Balita merupakan sasaran utama upaya program P2 ISPA, karena itu peran ibu sangat penting dalam keberhasilan P2 ISPA baik dalam upaya penurunan kematian maupun penurunan kesakitan. Menurut Depkes (2001) Keberhasilan program P2 ISPA dalam penanggulangan pada balita salah satunya ditentukan oleh faktor pengetahuan dan sikap masyarakat terutama ibu. Pengetahuan ibu sangat diperlukan dalam pengenalan dini penyakit yang diderita oleh anaknya, misalnya dalam tatalaksana penderita di rumah tangga, dalam upaya membawa anak ke sarana/petugas kesehatan dan dalam memberikan gizi yang baik serta menjaga kesehatan anak, termasuk dalam upaya menciptakan lingkungan yang sehat.

Berdasarkan latar belakang dan data yang diperoleh tersebut, sehingga perlu kiranya untuk diteliti tentang hubungan tingkat pengetahuan dan sikap ibu dengan kejadian ISPA pada balita di wilayah kerja Puskesmas Banua Padang.

B. Rumusan Masalah

Rumusan masalah dalam penelitian ini yakni : Apakah ada hubungan antara tingkat pengetahuan dan sikap ibu dengan kejadian ISPA pada balita di wilayah kerja Puskesmas Banua Padang?.C. Tujuan Penelitian1. Tujuan umum

Secara umum penelitian ini bertujuan untuk mengetahui hubungan tingkat pengetahuan dan sikap ibu tentang ISPA dengan kejadian ISPA pada balita di wilayah kerja Puskesmas Banua Padang.

2. Tujuan khusus

Tujuan khusus dari penelitian ini adalah sabagai berikut :

a. Mengidentifikasi tingkat pengetahuan ibu di wilayah kerja Puskemas Banua Padang.

b. Mengidentifikasi sikap ibu di wilayah kerja Puskemas Banua Padang.

c. Mengidentifikasi kejadian ISPA pada balita di wilayah kerja Puskemas Banua Padang.

d. Menganalisis hubungan tingkat pengetahuan ibu dengan kejadian ISPA pada balita di wilayah kerja Puskesmas Banua Padang.

e. Menganalisis hubungan sikap ibu dengan kejadian ISPA pada balita di wilayah kerja Puskesmas Banua Padang.

D. Manfaat Penelitian1. Secara teoritis

Sebagai bahan masukan ilmu pengetahuan dalam bidang ilmu keperawatan, khususnya mengenai penyakit ISPA dan diharapkan dapat bermanfaat sebagai bahan referensi untuk karya tulis berikutnya.

2. Secara Praktis

a. Bagi Profesi Keperawatan

Hasil penelitian ini diharapkan dapat dijadikan bahan masukan bagi perawat untuk meningkatkan profesionalisme dalam asuhan keperawatan khususnya dalam menjalankan peran perawat dalam penatalaksanaan penyakit ISPA.

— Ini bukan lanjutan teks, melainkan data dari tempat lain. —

-- ==== Sys2Proof/Machine/Number.lean ====
section
/-! DEFINITION. Number formats, exact values and rounding (03 R71-R79, R572). A finite value is a sign and an exact rational
magnitude; every rounding is one rounding of an exact magnitude. -/

namespace Sys2Proof.Machine

/-- An exact value: a NaN, an infinity, or the magnitude `n ÷ d` with a sign (which a zero keeps, R74). -/
inductive Num where
  | nan
  | inf (neg : Bool)
  | fin (neg : Bool) (n d : Nat)
  deriving DecidableEq, Repr

/-- Plus zero. -/
def Num.zero : Num := .fin false 0 1

/-- `m` times 2 to the `e`. -/
def scaled (neg : Bool) (m : Nat) (e : Int) : Num :=
  if 0 ≤ e then .fin neg (m * 2 ^ e.toNat) 1 else .fin neg m (2 ^ (-e).toNat)

/-- The value of an integer. -/
def ofInt (i : Int) : Num := .fin (decide (i < 0)) i.natAbs 1

/-- Exponent bits, fraction bits, bias and whether there is an infinity, of a float format code (Table 3.2). -/
def floatParams (c : Nat) : Option (Nat × Nat × Nat × Bool) :=
  match c with
  | 6 => some (4, 3, 7, false)
  | 7 => some (5, 2, 15, true)
  | 8 => some (5, 10, 15, true)
  | 9 => some (8, 7, 127, true)
  | 10 => some (8, 23, 127, true)
  | _ => none

/-- The width of a fixed-width format (Table 3.1); for codes 0 to 2 the field's width `w`. -/
def fmtWidth (c w : Nat) : Nat :=
  match c with
  | 3 => 4
  | 4 => 8
  | 5 => 32
  | 6 => 8
  | 7 => 8
  | 8 => 16
  | 9 => 16
  | 10 => 32
  | 11 => 40
  | 12 => 1
  | _ => w

/-- The canonical NaN of a float format (Table 3.2). -/
def canonNan (c : Nat) : Nat :=
  match c with
  | 6 => 0x7F
  | 7 => 0x7E
  | 8 => 0x7E00
  | 9 => 0x7FC0
  | _ => 0x7FC00000

/-- The value of float bits (R73). -/
def floatVal (c v : Nat) : Num :=
  match floatParams c with
  | none => .nan
  | some (eb, f, bias, hasInf) =>
    let frac := v % 2 ^ f
    let e := v / 2 ^ f % 2 ^ eb
    let neg := decide (v / 2 ^ (f + eb) % 2 = 1)
    if e = 2 ^ eb - 1 ∧ hasInf then (if frac = 0 then .inf neg else .nan)
    else if e = 2 ^ eb - 1 ∧ frac = 2 ^ f - 1 then .nan
    else if e = 0 then scaled neg frac (1 - (bias : Int) - f)
    else scaled neg (2 ^ f + frac) ((e : Int) - bias - f)

/-- The value of a word in a format, its low bits taken at the format's width (Table 3.1). -/
def fmtVal (c w v : Nat) : Num :=
  let u := v % 2 ^ fmtWidth c w
  match c with
  | 2 => ofInt (sintOf w u)
  | 3 => ofInt (sintOf 4 u)
  | 4 => ofInt (sintOf 8 u)
  | 5 => ofInt (sintOf 32 u)
  | 11 =>
    let i := sintOf 40 u
    .fin (decide (i < 0)) i.natAbs (2 ^ 24)
  | 0 => .fin false u 1
  | 1 => .fin false u 1
  | 12 => .fin false u 1
  | _ => floatVal c u

/-! ## Exact arithmetic (R572) -/

/-- The exact sum; a zero sum is plus zero unless both addends are minus zero. -/
def Num.add : Num → Num → Num
  | .nan, _ => .nan
  | _, .nan => .nan
  | .inf a, .inf b => if a = b then .inf a else .nan
  | .inf a, _ => .inf a
  | _, .inf b => .inf b
  | .fin s n d, .fin t m e =>
    let x : Int := (if s then -((n * e : Nat) : Int) else ((n * e : Nat) : Int))
      + (if t then -((m * d : Nat) : Int) else ((m * d : Nat) : Int))
    if x = 0 then .fin (s && t && decide (n = 0) && decide (m = 0)) 0 1 else .fin (decide (x < 0)) x.natAbs (d * e)

/-- The exact product; its sign is the exclusive or of the signs. -/
def Num.mul : Num → Num → Num
  | .nan, _ => .nan
  | _, .nan => .nan
  | .inf a, .inf b => .inf (a != b)
  | .inf a, .fin t m _ => if m = 0 then .nan else .inf (a != t)
  | .fin s n _, .inf b => if n = 0 then .nan else .inf (s != b)
  | .fin s n d, .fin t m e => .fin (s != t) (n * m) (d * e)

/-- The value with its sign turned. -/
def Num.neg : Num → Num
  | .nan => .nan
  | .inf a => .inf !a
  | .fin s n d => .fin (!s) n d

/-- The value is a zero. -/
def Num.isZero : Num → Bool
  | .fin _ n _ => decide (n = 0)
  | _ => false

/-- Less than, on values that are no NaN; zeros of either sign are equal (R75). -/
def Num.lt : Num → Num → Bool
  | .nan, _ => false
  | _, .nan => false
  | .inf a, .inf b => a && !b
  | .inf a, _ => a
  | _, .inf b => !b
  | .fin s n d, .fin t m e =>
    let x : Int := if s then -((n * e : Nat) : Int) else ((n * e : Nat) : Int)
    let y : Int := if t then -((m * d : Nat) : Int) else ((m * d : Nat) : Int)
    decide (x < y)

/-- Equality of values that are no NaN. -/
def Num.eqv (a b : Num) : Bool :=
  match a, b with
  | .nan, _ => false
  | _, .nan => false
  | _, _ => !a.lt b && !b.lt a

/-! ## Rounding (R76, R77) -/

/-- A rounding mode of Table 3.3; SR carries its draw. -/
inductive Rnd where
  | rne
  | rtz
  | sr (u : W32)
  deriving DecidableEq, Repr

/-- The integer that the magnitude N ÷ D rounds to. -/
def roundNat (r : Rnd) (n d : Nat) : Nat :=
  let k := n / d
  let rem := n % d
  match r with
  | .rtz => k
  | .rne => if 2 * rem < d then k else if d < 2 * rem then k + 1 else k + k % 2
  | .sr u => if u.toNat < rem * 2 ^ 32 / d then k + 1 else k

/-- The integer that (n ÷ d) ÷ 2^q rounds to. -/
def roundAt (r : Rnd) (n d : Nat) (q : Int) : Nat :=
  if 0 ≤ q then roundNat r n (d * 2 ^ q.toNat) else roundNat r (n * 2 ^ (-q).toNat) d

/-- ⌊log2 (n ÷ d)⌋ for n, d above 0. -/
def ilog2 (n d : Nat) : Int :=
  let g : Int := (n.log2 : Int) - (d.log2 : Int)
  -- 2^g is within a factor of two of n ÷ d
  if 0 ≤ g then (if d * 2 ^ g.toNat ≤ n then g else g - 1) else (if d ≤ n * 2 ^ (-g).toNat then g else g - 1)

/-- A value rounded once to a float format (R79): the bits. `sat` is SAT of pack; FP8_E4M3 always saturates. -/
def toFloat (c : Nat) (r : Rnd) (sat : Bool) (x : Num) : Nat :=
  match floatParams c with
  | none => 0
  | some (eb, f, bias, hasInf) =>
    let top := 2 ^ (f + eb)
    -- bits of the largest finite magnitude
    let big := if hasInf then (2 ^ eb - 1) * 2 ^ f - 1 else 2 ^ (f + eb) - 2
    let infBits := if hasInf then (2 ^ eb - 1) * 2 ^ f else big
    match x with
    | .nan => canonNan c
    | .inf s => (if s then top else 0) + (if sat then big else infBits)
    | .fin s n d =>
      let sg := if s then top else 0
      if n = 0 then sg
      else
        let emin : Int := 1 - (bias : Int)
        let q : Int := (if ilog2 n d < emin then emin else ilog2 n d) - f
        let k := roundAt r n d q
        -- k counts units of 2^q; with q at emin - f it is the subnormal fraction itself
        let base : Nat := (q - (emin - f)).toNat * 2 ^ f
        let mag := base + k
        if big < mag then
          (match r with
           | .rne => if sat || !hasInf then sg + big else sg + infBits
           | _ => sg + big)
        else sg + mag

/-- Saturation to `[lo, hi]`. -/
def clampInt (lo hi i : Int) : Int := if i < lo then lo else if hi < i then hi else i

/-- A value rounded to multiples of 2^-frac and saturated to [lo, hi] in those units (R79); NaN gives 0. -/
def toFixed (r : Rnd) (frac : Nat) (lo hi : Int) (x : Num) : Int :=
  match x with
  | .nan => 0
  | .inf s => if s then lo else hi
  | .fin s n d =>
    let k : Int := roundNat r (n * 2 ^ frac) d
    clampInt lo hi (if s then -k else k)

/-- A value converted to a format, once rounded (R79): the bits at the format's width. -/
def toFmt (c w : Nat) (r : Rnd) (sat : Bool) (x : Num) : Nat :=
  let sw := fmtWidth c w
  match floatParams c with
  | some _ => toFloat c r sat x
  | none =>
    if c = 11 then uintOf 40 (toFixed r 24 (-(2 ^ 39 : Int)) (2 ^ 39 - 1) x)
    else if c = 2 ∨ c = 3 ∨ c = 4 ∨ c = 5 then
      uintOf sw (toFixed r 0 (-((2 ^ (sw - 1) : Nat) : Int)) (((2 ^ (sw - 1) : Nat) : Int) - 1) x)
    else uintOf sw (toFixed r 0 0 (((2 ^ sw : Nat) : Int) - 1) x)

/-- Bytes that hold an element of width `w` (R167). -/
def elemBytes (w : Nat) : Nat := if w ≤ 8 then 1 else if w ≤ 16 then 2 else if w ≤ 32 then 4 else 8

/-- An element's bytes: sign-extended for SINT, INT4, INT8 and INT32, zero-extended otherwise (R167). -/
def elemOf (fmt w bits : Nat) : List Byte :=
  let sw := fmtWidth fmt w
  let n := elemBytes sw
  if fmt = 2 ∨ fmt = 3 ∨ fmt = 4 ∨ fmt = 5 then leBytes n (uintOf (8 * n) (sintOf sw bits)) else leBytes n (bits % 2 ^ sw)

/-- Code of FP32. -/
def fmtFp32 : Nat := 10

/-- A value rounded to FP32 by RNE. -/
def toFp32 (x : Num) : W32 := BitVec.ofNat 32 (toFloat 10 .rne false x)

/-- The value of FP32 bits. -/
def fp32Val (v : W32) : Num := floatVal 10 v.toNat

/-- The relation `rel` of compare (Table 3.5) between two values; `un` makes it true of unordered operands (R75). -/
def relHolds (rel : Nat) (un : Bool) (a b : Num) : Bool :=
  if a = .nan ∨ b = .nan then un || rel == 1
  else
    match rel with
    | 0 => a.eqv b
    | 1 => !a.eqv b
    | 2 => a.lt b
    | 3 => !b.lt a
    | 4 => b.lt a
    | 5 => !a.lt b
    | _ => false

/-- Sign of a value (false for a NaN). -/
def Num.sign : Num → Bool
  | .nan => false
  | .inf s => s
  | .fin s _ _ => s

/-- The first operand is the one min (or max) returns (R75): a NaN loses, minus zero is below plus zero, A when equal. -/
def pickFirst (isMax : Bool) (a b : Num) : Bool :=
  if a = .nan then false
  else if b = .nan then true
  else if a.isZero && b.isZero && a.sign != b.sign then (if isMax then !a.sign else a.sign)
  else if isMax then !a.lt b else !b.lt a

end Sys2Proof.Machine
end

b. Bagi Puskesmas Banua Padang

Sebagai bahan masukan bagi Puskesmas dalam rangka meninngkatkan program promotif dan program P2 ISPA yautu pencegahan dan pemberantasan penyakit ISPA di masyarakat terutama pada kelompok resiko antara lain balita yang berada di wilayah Kecamatan Bungur.

c. Bagi Masyarakat

Meningkatkan pengetahuan ibu yang mempunyai anak balita tentang penyakit ISPA dalam merawat dan mencegah terjadinya ISPA.